There's lots of news this weekend in the world of phony federal prosecutions, so I'm going to break it into three separate posts.
For Part I, the government last week finally filed its cert petition in the case of U.S. v. Newman and Chiasson. Here is a pdf of the cert petition. U.S. v. Newman and Chiasson is the case where non-insiders were convicted of "insider trading" in one of U.S. Attorney Preet Bharara's one-time unbroken string of 80+ "insider trading" convictions. Problem was, lots of the defendants, including Newman and Chiasson, were not insiders at all. Most of those non-insider defendants had pled guilty and thus couldn't appeal, but Messrs. Newman and Chiasson took their cases to trial and then appealed to the Second Circuit Court of Appeals. Last December the Court of Appeals reversed those convictions, and further directed that Newman's and Chiasson's cases were not to be retried because what they were accused of was not a crime.
You are probably asking, how does it come about that the government only files its cert petition at the end of July when the reversal was way back in December? Easy -- if you're the government, you can play out the string for a long time. First they asked the Second Circuit for a rehearing en banc (denied in April), and then they used up all their allowed time to file for cert, and then they even got a further extension from Justice Ginsburg. Meanwhile a few dozen wrongly convicted people (nobody knows the exact number) languish in limbo. Do they recognize any obligation to do the right thing by these people -- a question I asked back in December when the Second Circuit first reversed the Newman/Chiasson convictions? Absolutely not. Hey, this is the government.
Indeed, it seems that the whole idea is to keep up for as long as possible the pretense that they have 80 good convictions out there and no bad ones. I previously predicted that the Supremes are not going to give this one the time of day, and if cert gets denied, it will probably be sometime this fall. On the other hand, just a few weeks ago, on July 6, in a case called Salman, a panel of the Ninth Circuit declined to follow the Second Circuit's Newman/Chiasson opinion, giving the government the opening to argue that the Supremes should take the case due to a circuit split.
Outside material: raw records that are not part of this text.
/-- The credits that records consume, by virtual channel, added to those already used. -/
def useCredits (used : SMap Nat) (recs : List BlRec) : SMap Nat :=
  recs.foldl (fun m r => match recVc r.ty.toNat with
    | some v => mput m v (mget m v 0 + recCost (recDataLen r.ty.toNat r.len.toNat)) 0
    | none => m) used

/-- Whether records stay within the credit that the device has advertised (R276, R277); VC1 has infinite credit (R278). -/
def creditOk (d : Dev) (h : Nat) (used : SMap Nat) : Bool :=
  (List.range 4).all fun v => decide (v = 1) || (linkOf d h).ownInf.testBit v || decide (mget used v 0 ≤ mget (linkOf d h).own v 0)

/-- The request of a tag. -/
def reqOfTag (l : Link) (tag : Nat) (write : Bool) : Option Req :=
  l.reqs.find? fun r => decide (r.write = write) && match r.tag with
    | some (n, g, _) => decide (n = tag % 8192 ∧ g = tag / 8192)
    | none => false

/-- Take a request out of the list. -/
def dropReq (d : Dev) (h : Nat) (r : Req) : Dev :=
  let l := linkOf d h
  putLink d h { l with reqs := l.reqs.filter fun q => q.tag ≠ r.tag }

/-- A completion for no outstanding request (R292). -/
def strayTag (d : Dev) (h tag : Nat) : Dev :=
  blCount d h (if (tag % 8192, tag / 8192) ∈ (linkOf d h).timedOut then 12 else 13)

/-- CPL_RECORD (R290, R292, R294). -/
def cplRecord (h : Nat) (x : BlRec) (d : Dev) : Dev :=
  let l := linkOf d h
  match reqOfTag l x.tag.toNat false with
  | none => strayTag d h x.tag.toNat
  | some r =>
    let last := bit x.rflags 0
    let st := x.status.toNat % 16
    let n := r.got.length + x.data.length
    if st ≠ 0 then
      if last && x.data.isEmpty then reqDone (blCount (dropReq d h r) h 14) h r (.status st)
      else reqDone (blCount (dropReq d h r) h 9) h r (.status 4)
    else if x.word.toNat % 8192 ≠ r.got.length ∨ r.len < n ∨ (last ∧ n ≠ r.len) ∨ (!last ∧ (r.iova + n) % 64 ≠ 0) then
      reqDone (blCount (dropReq d h r) h 9) h r (.status 4)
    else if last then reqDone (dropReq d h r) h r (.ok (r.got ++ x.data))
    else putLink d h { l with reqs := l.reqs.map fun q => if q.tag = r.tag then { q with got := q.got ++ x.data } else q }

/-- WACK_RECORD (R291, R292, R294). -/
def wackRecord (h : Nat) (x : BlRec) (d : Dev) : Dev :=
  let l := linkOf d h
  match reqOfTag l x.tag.toNat true with
  | none => strayTag d h x.tag.toNat
  | some r =>
    let st := x.status.toNat % 16
    if st ≠ 0 then reqDone (blCount (dropReq d h r) h 14) h r (.status st)
    else reqDone (dropReq d h r) h r (.ok [])

/-- CPL_TIMEOUT (R292, R293): every request whose time has run out; its number's GEN rises. -/
def cplTimeouts (h : Nat) (d : Dev) : Dev :=
  (linkOf d h).reqs.foldl (fun d r => match r.tag with
    | some (n, g, dl) =>
      if dl ≤ d.tick && (linkOf d h).reqs.any (fun q => q.tag = r.tag) then
        let d := blCount (dropReq d h r) h 11
        let l := linkOf d h
        let d := putLink d h { l with gens := mput l.gens n ((g + 1) % 8) 0, timedOut := (n, g) :: l.timedOut }
        reqDone d h r .timeout
      else d
    | none => d) d

/-- DB, MBR and MBW records are acted on at the next boundary, in acceptance order (R299, R313). -/
def hostRecord (h : Nat) (x : BlRec) (d : Dev) : Dev :=
  let l := linkOf d h
  putLink d h { l with hostq := l.hostq ++ [x] }

/-- PING_RECORD (R298). -/
def pingRecord (h : Nat) (x : BlRec) (d : Dev) : Dev := queueRec d h (.pong x.word)

/-- RESET_NOTICE (R286, R288, R298). -/
def resetNotice (h : Nat) (d : Dev) : Dev :=
  if (linkOf d h).st = .active then endpointReset (toInit d h) h else d

/-- Act on one accepted record. -/
def actRecord (h : Nat) (d : Dev) (x : BlRec) : Dev :=
  match x.ty.toNat with
  | 0x12 | 0x13 | 0x30 => hostRecord h x d
  | 0x20 => cplRecord h x d
  | 0x21 => wackRecord h x d
  | 0x38 => pingRecord h x d
  | 0x3A => resetNotice h d
  | 0x40 => gangReceive (h - 8) x.data d
  | _ => d

/-- An acknowledgement is due (R279, R281). -/
def ackWanted (d : Dev) (h : Nat) : Dev :=
  let l := linkOf d h
  putLink d h { l with ackDue := some (l.ackDue.getD d.tick) }

/-- DATA_FRAME_RECEIVE (R276, R280, Table 10-5). -/
def dataFrame (h : Nat) (x : BlHdr) (recs : List BlRec) (pastEnd : Bool) (d : Dev) : Dev :=
  let (d, good) := takeHdr d h x
  if !good then d
  else
    let l := linkOf d h
    let dist := (l.nrx + 65536 - x.seq.toNat) % 65536
    if dist = 0 then
      let used := useCredits l.used recs
      let ok := !pastEnd && recs.all (recOk (decide (8 ≤ h))) && creditOk d h used
      let own := (List.range 4).foldl (fun m v =>
        mput m v (mget m v 0 + (mget used v 0 - mget l.used v 0)) 0) l.own
      let d := putLink d h { l with nrx := (l.nrx + 1) % 65536, nakSent := false, used := used, own := own }
      let d := ackWanted d h
      if ok then recs.foldl (actRecord h) d else raise (blCount d h 9) 10
    else if dist ≤ 32768 then ackWanted (blCount d h 2) h
    else
      let d := blCount d h 3
      if l.nakSent then d else putLink d h { linkOf d h with nakDue := true }

/-- A change of DEV_ID takes every gang link to INIT with kind FRESH (R463). -/
def gangReinit (d : Dev) : Dev :=
  (List.range 16).foldl (fun d n =>
    let h := 8 + n
    let l := linkOf d h
    if l.st = .down then d
    else
      let d := toInit d h
      putLink d h { linkOf d h with holds := false, sent := [], replay := [], epPeer := none }) d

/-- INIT_FRAME_RECEIVE (R284, R286 to R288): one of another epoch in ACTIVE is discarded. One that shows an endpoint reset brings no more than
that: the new epoch is recorded from the next INIT. -/
def initFrame (h : Nat) (x : BlHdr) (b : BlInit) (d : Dev) : Dev :=
  if (linkOf d h).st = .down then d
  else if (linkOf d h).st = .active ∧ ((linkOf d h).epPeer ≠ some x.epOwn.toNat ∨ x.epPeer.toNat ≠ (linkOf d h).epOwn) then
    toInit (blCount d h 10) h
  else
    let d := if (linkOf d h).st = .active then toInit d h else d
    if b.role.toNat ≠ (if h < 8 then 1 else 2) then d
    else
      let l := linkOf d h
      let fresh := decide (b.kind = 1)
      let inRange := match l.sent with
        | [] => decide (b.nrx.toNat = l.next)
        | f :: _ => decide ((b.nrx.toNat + 65536 - f.seq) % 65536 ≤ (l.next + 65536 - f.seq) % 65536)
      let isReset := (fresh && l.holds) || (match l.epPeer with | some e => decide (e ≠ x.epOwn.toNat) | none => false)
        || (decide (b.kind = 2) && !inRange)
      let first := isReset && !l.wasReset
      let d := if isReset then endpointReset d h else d
      let d := if h < 8 then
          setCur (setCur d .blPeerIdLo h 0 (BitVec.ofNat 32 b.linkId.toNat)) .blPeerIdHi h 0 (BitVec.ofNat 32 (b.linkId.toNat / 2 ^ 32))
        else setCur d .ggPeer (h - 8) 0 (setFld (cur d .ggPeer (h - 8) 0) 0 12 b.linkId.toNat)
      let l := linkOf d h
      let l := { l with epPeer := if first then none else some x.epOwn.toNat }
      if first then putLink d h l
      else if decide (fresh = !l.holds) && (fresh || decide (b.kind = 2)) && decide (x.epPeer.toNat = l.epOwn) then
        let cl := mput (mput (mput (mput l.cl 0 x.cl0.toNat 0) 1 x.cl1.toNat 0) 2 x.cl2.toNat 0) 3 x.cl3.toNat 0
        putLink d h { l with gotInit := some b.nrx.toNat, cl := cl, inf := b.inf.toNat % 16 }
      else putLink d h l

/-! ### Sending -/

/-- Whether a record of `n` credits may go on a virtual channel (R277, R278): VC1 has infinite credit in both directions. -/
def mayUse (l : Link) (v n : Nat) : Bool :=
  decide (v = 1) || l.inf.testBit v || decide ((mget l.cl v 0 + 2 * 65536 - mget l.cc v 0 % 65536 - n) % 65536 < 32768)

/-- The next free tag number. -/
def freeTag (l : Link) : Option Nat :=
  let used := l.reqs.filterMap fun r => r.tag.map (·.1)
  (List.range (used.length + 1)).find? fun n => decide (n < 8192) && !decide (n ∈ used)

/-- Whether an MRD would cover bytes that an outstanding MWR of the same vport covers (R289). -/
def overlapsWrite (l : Link) (r : Req) : Bool :=
  !r.write && l.reqs.any fun w => w.write && w.tag.isSome && decide (w.vport = r.vport)
    && decide (w.iova < r.iova + r.len) && decide (r.iova < w.iova + w.len)

/-- CPL_TIMEOUT in ticks, clamped (Table 10-11). -/
def cplLimit (d : Dev) (h : Nat) : Nat := max 1563 (min 2000000 (fld (lcfg d .blCplTimeout h) 0 21))

/-- In sag a host port sends at most SAG_READS MRD records in a tick (R444). -/
def sagHeld (d : Dev) (h : Nat) : Bool :=
  d.pw.sag && decide (min 16 (orIf0 (cfgF d .pwSagCfg 0 0 0 5) 1) ≤ mget d.pw.sagReads h 0)

/-- Requests outstanding on a pool bobbin. -/
def bobLoad (d : Dev) (b : Nat) : Nat :=
  d.hp.links.foldl (fun n e => n + (e.2.reqs.filter fun r => r.tag.isSome && decide (r.bob = some b)).length) 0

/-- The pool bobbin that a request draws (R330): one with fewer than 64 requests outstanding; which one is not stated. -/
def poolPick (d : Dev) (r : Req) : Option Nat :=
  let n := min 1024 (cfgF d .bbCfg 0 0 0 11)
  let at_ (k : Nat) : Nat := n + (Config.poolBobbin d.tick r.iova + k) % (1024 - n)
  ((List.range (1024 - n)).find? fun k => decide (bobLoad d (at_ k) < 64)).map at_

/-- Whether a request may draw its bobbin: a software bobbin's is there; all others are the pool's, for send fetching, receiving and the
block service (R330). -/
def reqGoes (d : Dev) (r : Req) : Bool :=
  match r.who with
  | .bobbin _ _ => true
  | _ => (poolPick d r).isSome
Oh, the Ninth Circuit's Salman opinion was written by none other than Southern District of New York Judge Rakoff, sitting by designation. And here's a little something that I find rather extremely fishy. The Salman case was only argued on June 9. The decision came out on July 6 -- rather an extraordinarily short time for a Court of Appeals to turn a decision on an important issue like this. But it still would not have been time for the government to claim a circuit split in its cert petition -- except for that extra extension granted by Justice Ginsburg. Could the government possibly have been tipped off on what was going on in the Ninth Circuit? Just one more indication that you are not on a level playing field when you are up against the government. See also, IRS.
Anyway, read the government's cert petition, and you will see that it is all about the hubris that they can create a world of perfect fairness if only they can make up the criminal law as they go along, and nothing about whether people should be able to discern from the actual laws passed by Congress what is a crime and what is not.
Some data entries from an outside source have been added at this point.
/-- VPORT_DRAINED (R390): a FROZEN vport without outstanding requests, jobs, NVMe commands or partly written receive copies. -/
def vportDrained (p : Nat) (d : Dev) : Dev :=
  let v := vportOf d p
  let busyJob := (vportQueues d p).any fun kq => (queueOf d kq.1 kq.2).jobs.any fun j =>
    if kq.1 = 0 then !jobAhead j else decide (j.st = .writing)
  let busyCmd := d.bs.cmds.any fun e => match e.2 with
    | some c => decide (c.page = p)
    | none => false
  let partly := (allCopies d).any fun e => e.2.into.any fun x => decide (ownerOf d 1 x.1 = some p)
  if v.st = .frozen && !v.drained && (vportReqs d p).isEmpty && !busyJob && !busyCmd && !partly then putVport d p { v with drained := true }
  else d

end Sys2Proof.Machine
end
If allowed to stand, the court of appeals’ novel personal-benefit standard will restrict enforcement of Section 10(b)’s ban on insider trading, create uncertainty in the financial community about the boundaries of legitimate conduct, and produce disparate results in different circuits in the application of the federal securities laws. . . . [T]he decision below unjustifiably impedes the government’s ability to restrain and punish tippers and tippees engaging in culpable behavior.
I like that part about restricting enforcement of "Section 10(b)'s ban on insider trading." Try reading Section 10(b) for yourself and see if you can find that. All I can find is a ban on "any manipulative or deceptive device or contrivance." Needless to say, the government doesn't quote the actual language of Section 10(b) anywhere. I'll bet not one in one hundred people given the text of the Exchange Act could correctly identify those quoted words as the language that supposedly prohibits insider trading, let alone so-called "insider trading" by non-insiders.
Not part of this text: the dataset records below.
-- ==== Sys2Proof/Machine/Lookup.lean ====
section
/-! DEFINITION. LKP with learning and station moves (R112, R113, R194 to R197), FLOW with its HBM backing (R114, R115, R207 to R216),
and the table commands (R191 to R193). Lookups see the tables `d0` of the boundary that began the tick (R110). -/

namespace Sys2Proof.Machine

/-! ### LKP -/

/-- The lookup engine sets HIT of the entry with a key (R202). -/
def hitKey (d : Dev) (t : Nat) (kw : List DWord) : Dev :=
  match findKey d t kw with
  | some x => putEnt d t x.1 (some (x.2.withBit 25 true))
  | none => d

/-- The result for an entry (R112): slot, the table's fields, data words. -/
def lkpOk (st s fields : Nat) (e : TEnt) : PRes := ⟨st, s * 2 ^ 24 + fields, e.dw⟩

/-- Key of a MAC lookup (Table 4-4). -/
def macKey (a : DWord) : List DWord := [BitVec.ofNat 64 (fld a 0 60)]

/-- Fields that a MAC lookup returns: control-word bits [23:0] (R190). -/
def macFields (e : TEnt) : Nat := fld e.ctl 0 24

/-- Mark the unreadable slots that a lookup of a key met (R217). -/
def markKey (d0 : Dev) (t : Nat) (d : Dev) (kw : List DWord) : Dev := (badFor d0 t kw).foldl (markBad t) d

/-- LKP SUB 0x01 (R112). -/
def lkpMacDst (d0 d : Dev) (p : Posted) : Dev × PRes :=
  let kw := macKey p.a
  let d := markKey d0 0 d kw
  match lookupKey d0 0 kw with
  | .miss => (d, rStat 0x01)
  | .ecc => (d, rStat 0x0E)
  | .found s e => (if cfgB d .lkBdCfg (macBd kw) 0 29 then hitKey d 0 kw else d, lkpOk 0x00 s (macFields e) e)

/-- DEST and VPORT that learning gives (R194). -/
def learnWhere (sk : Skein) : Nat × Nat := (sk.input, if 16 ≤ sk.input ∧ sk.input < 24 then fld sk.md 0 8 else 0)

/-- STATION_MOVE (R195) of the entry with a key, for a skein. -/
def stationMove (d : Dev) (kw : List DWord) (sk : Skein) : Dev :=
  match findKey d 0 kw with
  | none => d
  | some x =>
    let e := x.2
    let w := learnWhere sk
    let old := (fld e.ctl 0 5, fld e.ctl 8 8)
    if e.isStatic ∨ ¬ cfgB d .lkBdCfg (macBd kw) 0 30 ∨ 25 ≤ sk.input ∨ old = w ∨ e.movedAt = some d.tick then d
    else
      let hold := cfgF d .lkLearnCfg 0 0 0 16
      let held := match e.movedAt with
        | some t => decide (0 < hold ∧ d.tick ≤ t + hold)
        | none => false
      if held then count d .lkEvtCnt 9 0
      else
        let c := setBit (setFld (setFld e.ctl 0 5 w.1) 8 8 w.2) 17 true
        let e2 := { TEnt.bump { e with ctl := c } with movedAt := some d.tick }
        let d := shadowWrite (putEnt d 0 x.1 (some e2)) 0 x.1 0
        learnNote (count d .lkEvtCnt 8 0) (noteRing d 0 kw) (noteBytes 2 0 old.1 old.2 x.1 e2 d.tick)

/-- A new learned entry (R194). -/
def learnEnt (d : Dev) (kw : List DWord) (sk : Skein) : TEnt :=
  let w := learnWhere sk
  let dom := cfgF d .lkBdCfg (macBd kw) 0 0 8
  ⟨kw, BitVec.ofNat 64 (w.1 + w.2 * 2 ^ 8 + 2 ^ 17 + 2 ^ 24 + 2 ^ 25 + dom * 2 ^ 48), [0], 0, none⟩

/-- LEARN or LEARN_REFUSED (R194, R196): the first cause that holds. -/
def learn (d : Dev) (kw : List DWord) (skein : Option Skein) : Dev × PRes :=
  let refuse (k : Nat) : Dev × PRes := (count d .lkEvtCnt k 0, rStat 0x02)
  match skein with
  | none => refuse 7
  | some sk =>
    if ¬ cfgB d .lkBdCfg (macBd kw) 0 31 ∨ 25 ≤ sk.input then refuse 7
    else match findAny d 0 kw with
      | some x => if x.2.suspect then refuse 22 else (d, lkpOk 0x00 x.1 (macFields x.2) x.2)
      | none =>
        let e := learnEnt d kw sk
        if cfgF d .lkDomQuota e.domain 0 0 19 ≤ domUse d e.domain then refuse 5
        else if 64 ≤ d.lk.learned then refuse 6
        else match search d 0 kw with
          | none => (placeFail d 0, rStat 0x02)
          | some r =>
            let d := placeAt d 0 e r
            let d := shadowWrite d 0 r.2 0
            let d := { d with lk := { d.lk with learned := d.lk.learned + 1 } }
            (learnNote d (noteRing d 0 kw) (noteBytes 1 0 0 0 r.2 e d.tick), lkpOk 0x12 r.2 (macFields e) e)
And the other good part is that supposedly it is the Second Circuit's decision that will "create an uncertainty in the financial community about the boundaries of legitimate conduct." As far as I know -- and I am in this business -- prior to the Second Circuit's Newman opinion, nobody had a clue what the "boundaries of legitimate conduct" may be, and the Second Circuit's opinion has only made things a little better. Even with the Second Circuit's opinion (assuming it survives this review) you are still in a position where the language of the statute gives you no clue what is legal and what is not, and you need to read multiple court decisions and lots of tea leaves to try to guess how you can hope to conduct your life without getting thrown in the clink.